Strapontin15



LA FEMME QUI EST PARTIE

Mis en scène comme une pièce de théâtre, dans un décor minimaliste, servi par un environnement d’une très grande pauvreté, ce film pose le cadre d’un dépouillement extrême, afin de mieux cerner les personnages, les mettre à nu, dans une vérité sans fard. Ils peuvent alors incarner toute l’intensité et la profondeur qui les habitent.

Ce dépouillement extérieur n’est pas sans refléter la vie intérieure, dense et riche, des personnages qui s’y déploient. Et en particulier, de l’héroïne, Horacia, suivie au sortir de ses 33 années de prison, pour lesquelles elle a été condamnée à tort. Étrangement, ni l’amertume, ni l’isolement, ni la solitude ne semblent l’habiter.
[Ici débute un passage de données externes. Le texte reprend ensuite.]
/-- R132: the effective-address renderer, with the bytes it reads and the fault it can raise. -/
def Obligations.EffectiveAddress : Prop :=
  ∀ (mod : BitVec 2) (rm : Field3) (w : Width), mod ≠ 0b11#2 →
    (∀ (lo hi : Byte) (rest : List Byte), ∃ x : RegMem,
      decodeRegMem mod rm (lo :: hi :: rest) = .ok (x, (lo :: hi :: rest).drop (dispLenOf mod rm)) ∧
        rmText w x = eaText mod rm lo hi) ∧
    (∀ bs : List Byte, bs.length < dispLenOf mod rm → decodeRegMem mod rm bs = .error .truncatedInstruction) ∧
    (∀ bs : List Byte, dispLenOf mod rm ≤ bs.length →
      ∃ x : RegMem, decodeRegMem mod rm bs = .ok (x, bs.drop (dispLenOf mod rm)))

/-- R133: the rendering of a displacement: nothing for 0, else a sign between spaces and the magnitude, which for
`-32768` is `32768`. -/
def Obligations.DisplacementText : Prop :=
  (∀ d : Int, d = 0 → dispText d = []) ∧
  (∀ d : Int, 0 < d → dispText d = " + ".toList ++ dec d) ∧
  (∀ d : Int, d < 0 → dispText d = " - ".toList ++ dec (-d)) ∧
  dispText (-32768) = " - 32768".toList

/-- `Dec(n)` by its three equations (44_operand_rendering.md section 3), for every integer. -/
def Obligations.DecimalEquations : Prop :=
  (∀ n : Int, n < 0 → dec n = '-' :: dec (-n)) ∧
  (∀ n : Nat, n ≤ 9 → dec n = ["0123456789".toList.getD n ' ']) ∧
  (∀ n : Nat, 10 ≤ n → dec n = dec (n / 10 : Nat) ++ dec (n % 10 : Nat))

/-- Decimal texts say what they mean: two integers with the same text are the same, and a text starts with `0` for zero
only (44_operand_rendering.md section 3, "no leading zero"; the format is the spec's decision D5). -/
def Obligations.DecimalTextIsFaithful : Prop :=
  (∀ m n : Int, dec m = dec n → m = n) ∧ ∀ n : Int, (dec n).head? = some '0' → n = 0

/-- R141: sign extension: the 16-bit reading and the 8-bit reading of a byte are the same integer, and the boundary
values. -/
def Obligations.SignExtension : Prop :=
  (∀ v : Byte, sext16 v = (v.signExtend 16).toInt ∧ sext16 v = v.toInt) ∧ (∀ u : Word16, signed16 u = u.toInt) ∧
  sext16 0x00#8 = 0 ∧ sext16 0x7F#8 = 127 ∧ sext16 0x80#8 = -128 ∧ sext16 0xFF#8 = -1 ∧ sext16 0xD9#8 = -39 ∧
  signed16 0x0000#16 = 0 ∧ signed16 0x7FFF#16 = 32767 ∧ signed16 0x8000#16 = -32768 ∧ signed16 0xFFFF#16 = -1 ∧
  dispText (sext16 0xFF#8) = " - 1".toList ∧
  ∀ v : Byte, v.getLsbD 7 = true → ∃ n : Nat, 1 ≤ n ∧ n ≤ 128 ∧ dispText (sext16 v) = " - ".toList ++ dec n

/-- R57: `Imm(w)` reads one byte when `w = 0` and two, low byte first, when `w = 1`, and reads them as signed; a missing
byte is a truncation; the immediate is the last part of its instruction, after any displacement or address bytes. -/
def Obligations.ImmediateReading : Prop :=
  (∀ (v : Byte) (rest : List Byte), ∃ x : Imm, decodeImm .byte (v :: rest) = .ok (x, rest) ∧
    x.width = .byte ∧ x.byteLen = 1 ∧ immValue x = signedByte v) ∧
  (∀ (lo hi : Byte) (rest : List Byte), ∃ x : Imm, decodeImm .word (lo :: hi :: rest) = .ok (x, rest) ∧
    x.width = .word ∧ x.byteLen = 2 ∧ immValue x = signedPair lo hi) ∧
  decodeImm .byte [] = .error .truncatedInstruction ∧ decodeImm .word [] = .error .truncatedInstruction ∧
  (∀ lo : Byte, decodeImm .word [lo] = .error .truncatedInstruction) ∧
  (∀ (reg : Field3) (rm : RegMem) (x : Imm), x.bytes.length = x.byteLen ∧
    (∃ b m, encode (.movImmRegMem reg rm x) = b :: m :: (rm.dispBytes ++ x.bytes)) ∧
    ∃ b, encode (.movImmReg reg x) = b :: x.bytes)

/-! ## Lines -/

/-- Every line is a sentence of the output grammar (30_encoding.md section 7). -/
def Obligations.LinesFollowTheGrammar : Prop := ∀ i : Instr, IsLine (instrLine i)

/-- A line ends in a newline, has no other, and is otherwise written in the output's character set (30_encoding.md
section 7, 10_state.md section 3). -/
def Obligations.LineCharacters : Prop :=
  ∀ i : Instr, ∃ body : Text, instrLine i = body ++ ['\n'] ∧ ∀ c ∈ body, c ∈ lineChars

/-- A line has 10 to 35 characters (70_reset_and_hazards.md section 6), and both bounds are met. -/
def Obligations.LineLengthBounds : Prop :=
  (∀ i : Instr, 10 ≤ (instrLine i).length ∧ (instrLine i).length ≤ 35) ∧
  (∃ i : Instr, i.wf true = true ∧ (instrLine i).length = 10) ∧ ∃ i : Instr, i.wf true = true ∧ (instrLine i).length = 35

/-- The four kinds of redundant encoding give the same line (30_encoding.md section 6). -/
def Obligations.RedundantEncodings : Prop :=
  (∀ (w : Width) (r q : Field3), instrLine (.movRegMemReg .regIsSource w r (.reg q)) =
    instrLine (.movRegMemReg .regIsDest w q (.reg r))) ∧
  (∀ (d : Dir) (w : Width) (r q : Field3),
    instrLine (.movRegMemReg d w r (.disp8 q 0#8)) = instrLine (.movRegMemReg d w r (.base q)) ∧
    instrLine (.movRegMemReg d w r (.disp16 q 0#16)) = instrLine (.movRegMemReg d w r (.base q))) ∧
  (∀ (d : Dir) (w : Width) (r q : Field3) (v : Byte),
    instrLine (.movRegMemReg d w r (.disp16 q (v.signExtend 16))) = instrLine (.movRegMemReg d w r (.disp8 q v))) ∧
  ∀ (w : Width) (a : Word16),
    instrLine (.movRegMemReg .regIsDest w 0b000#3 (.direct a)) = instrLine (.movMemAcc w a) ∧
    instrLine (.movRegMemReg .regIsSource w 0b000#3 (.direct a)) = instrLine (.movAccMem w a)

/-- Two instructions have the same line exactly when they have the same printed operands: the redundancies of
30_encoding.md section 6 and the ignored `reg` field are the only ones, and no line is ambiguous. -/
def Obligations.SameLineIffSameOperands : Prop :=
  ∀ i j : Instr, instrLine i = instrLine j ↔ instrOperands i = instrOperands j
Déterminée, dans son caractère et dans sa quête de vengeance, aucun Autre ne vient troubler son cheminement intérieur. Elle porte un regard très humain sur tous ceux qu’elle croise, misérables, en détresse et c’est ce qui fait toute la force du film.

En noir et blanc, le clair obscur qui enveloppe les acteurs, n’a de cesse de nous renvoyer à l’ombre qui habite chacun d’entre nous et la lumière ne pourra s’y accrocher, afin de  révéler notre puissance intérieure, que si cette ombre est cherchée, regardée, reconnue, comme le fait Horacia, pour nous guider vers le chemin de l’HUMANITE. D’ailleurs la profondeur des plans, nous appelle vers un ailleurs, un autre possible.